White mars by Brian W. Aldiss & Roger Penrose. Chapter 8, 9

‘If we are to remain long enough on Mars, our eccentric friend here, Thomas Jefferies, will try to perform a feat equivalent in sociological terms to Kepler’s, reducing to regulation what has always been a tangle of conflicting patterns of behaviour from which, to my mind, creativity has sprung.’

Bondi could not resist that final dig at me.

Yes, ours was an ambitious task. I saw, as he did not, that it could be accomplished because we were a small population, and one which, as it happened, had been self-selected for its social awareness.

During one debate the Ukrainian Muslim YEA named Youssef Choihosla rose and declared that we were all wasting our time. He said that whatever rules of conduct we drew up, even those to which we had readily given universal consent, we would break; such was the nature of mankind.

He was continuing in this vein when a woman of distinguished appearance spoke up to ask him cuttingly if he considered we should have no rules?
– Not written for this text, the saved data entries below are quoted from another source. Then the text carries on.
-- ==== Sys2Proof/Machine/Crc.lean ====
section
/-! DEFINITION. The cyclic checks of the manual: CRC-32 of R59, CRC-32C of R252 and CRC-8 of R64. -/
namespace Sys2Proof.Machine

/-- One reflected division step by a polynomial. -/
def crcStep (poly c : Nat) : Nat := if c % 2 = 1 then (c / 2) ^^^ poly else c / 2

/-- A reflected CRC register after one more byte. -/
def crcByte (poly c b : Nat) : Nat :=
  let x := c ^^^ (b % 256)
  crcStep poly (crcStep poly (crcStep poly (crcStep poly
    (crcStep poly (crcStep poly (crcStep poly (crcStep poly x)))))))

/-- CRC-32 as in R59: polynomial 0x04C1_1DB7 reflected, initial value and final inversion 0xFFFF_FFFF. -/
def crc32 (l : List Nat) : Nat := l.foldl (crcByte 0xEDB88320) 0xFFFFFFFF ^^^ 0xFFFFFFFF

/-- CRC-32C as in R252: polynomial 0x1EDC_6F41 reflected. -/
def crc32c (l : List Nat) : Nat := l.foldl (crcByte 0x82F63B78) 0xFFFFFFFF ^^^ 0xFFFFFFFF

/-- One step of the unreflected CRC-8 of R64. -/
def crc8Step (c : Nat) : Nat := if 128 ≤ c then (c * 2 % 256) ^^^ 7 else c * 2

/-- CRC-8 as in R64: polynomial 0x07, initial value 0, no reflection, no final XOR. -/
def crc8 (l : List Nat) : Nat :=
  l.foldl (fun c b => crc8Step (crc8Step (crc8Step (crc8Step (crc8Step (crc8Step (crc8Step
    (crc8Step (c ^^^ (b % 256)))))))))) 0

end Sys2Proof.Machine
end

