/-- TRAY_ID_CHECK. After the last record the bank goes on to the next step, whether or not every record passed. -/
def execTrayIdCheck (nn k : Nat) (bytes : List Nat) (s : State) : Host.Outcome State Fault Refusal :=
  .next (if decide (k < 4) && s.trayWaits nn k then
      let s1 := s.checkTray nn k (parseTray bytes)
      if (List.range 4).any (s1.trayWaits nn) then s1 else s1.afterTrays nn
    else s)

/-- The mean a position read over the SURVEY turns lies between -0.5 V and +5.2 V. -/
def surveyGood (b : Bank) (p : Nat) : Bool :=
  let v := b.surveySum.get 0 p
  let n : Int := b.surveyTurns
  decide (-500000 * n ≤ v) && decide (v ≤ 5200000 * n)

/-- The survey of a bank (R68): the first failing position is named, and the bank returns to NORMAL range. -/
def State.surveyJudged (nn : Nat) (s : State) : State :=
  let b := s.bank nn
  match (s.positions nn).find? fun p => !surveyGood b p with
  | some p => ((s.raiseLevel 0x020B 1 (subjPos (globalPos nn p)) []).toStep nn .surveyFailed).selectRange nn false
  | none => (s.toStep nn .normal).selectRange nn false

/-- SURVEY_CHECK, after 32 turns of settled words. -/
def execSurveyCheck (nn : Nat) (s : State) : Host.Outcome State Fault Refusal :=
  .next (if (s.bank nn).step == .survey && decide (32 * 32 ≤ (s.bank nn).surveyTurns) then s.surveyJudged nn else s)

/-- The check of a position is complete but not acted on. -/
def State.normDue (s : State) (nn p : Nat) : Bool :=
  match (s.bank nn).norm.find? fun e => e.1 == p with
  | some e => !e.2.passed && (e.2.failed || decide (32 ≤ e.2.turns))
  | none => false

/-- A position has passed its NORMAL-range check (R620); when it was the last of its branch, the wiring checks of the
branch begin (R70). -/
def State.normPassed (nn p : Nat) (s : State) : State :=
  let s1 := s.updBank nn fun b => { b with norm := b.norm.map fun e => if e.1 = p then (e.1, { e.2 with passed := true }) else e }
  match s.branchOf nn p with
  | some k =>
    let l := s.branchPositions nn k
    if bitAt (s.bank nn).returning k && l.all fun q => ((s1.bank nn).norm.get ⟨0, 0, false, false⟩ q).passed then
      s1.updBank nn (wiringAgain l)
    else s1
  | none => s1

/-- A position has failed it: the bank, or the returning branch, stays unreleased. -/
def State.normFailed (nn p : Nat) (s : State) : State :=
  let s1 := s.raiseLevel 0x020B 1 (subjPos (globalPos nn p)) []
  if (s.bank nn).step == .released then
    match s.branchOf nn p with
    | some k => s1.updBank nn fun b =>
        { b with returning := putBit b.returning k false
                 norm := b.norm.drop fun q => (s.branchPositions nn k).contains q }
    | none => s1
  else (s1.toStep nn .surveyFailed).updBank nn fun b => { b with norm := [] }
Choihosla paused. And if we were to have rules, pursued the woman, pressing home her advantage and looking increasingly majestic, was it not wise to discover what the best rules were and then try to abide by them?

The Ukrainian became defensive. He had spent his year of community service, he claimed, working in an asylum for the mentally deranged in Sarajevo. He had experienced terrible things there. He believed as a result that what Carl Jung called ‘the shadow’ would always manifest itself. It was therefore useless to hope to establish even a mockery of a Utopia. You could not pump morality into a system to which it was not indigenous. (A year or two later, interestingly, he would put forward a much more positive viewpoint.)

Several voices attempted to answer him. The woman who had previously spoken quelled them with her clear firm tones. Her name was Belle Rivers. She was the headmistress in charge of the cadre children, semi-permanently stationed on Mars.

‘Why is there a need for laws, you ask? Are laws not present in all societies, to guard against human “shadows”? As scientific people, we are aware that the human body is a museum of its phylogenetic history. Our psyches too are immensely old; their roots lie in times before we could claim the name of human. Only our individual minds belong to ontology, and they are transient. It is the creatures – our archetypes, Jung calls them – that reside in the unconscious, like your shadow, which act as prompts to the behaviour of the human species.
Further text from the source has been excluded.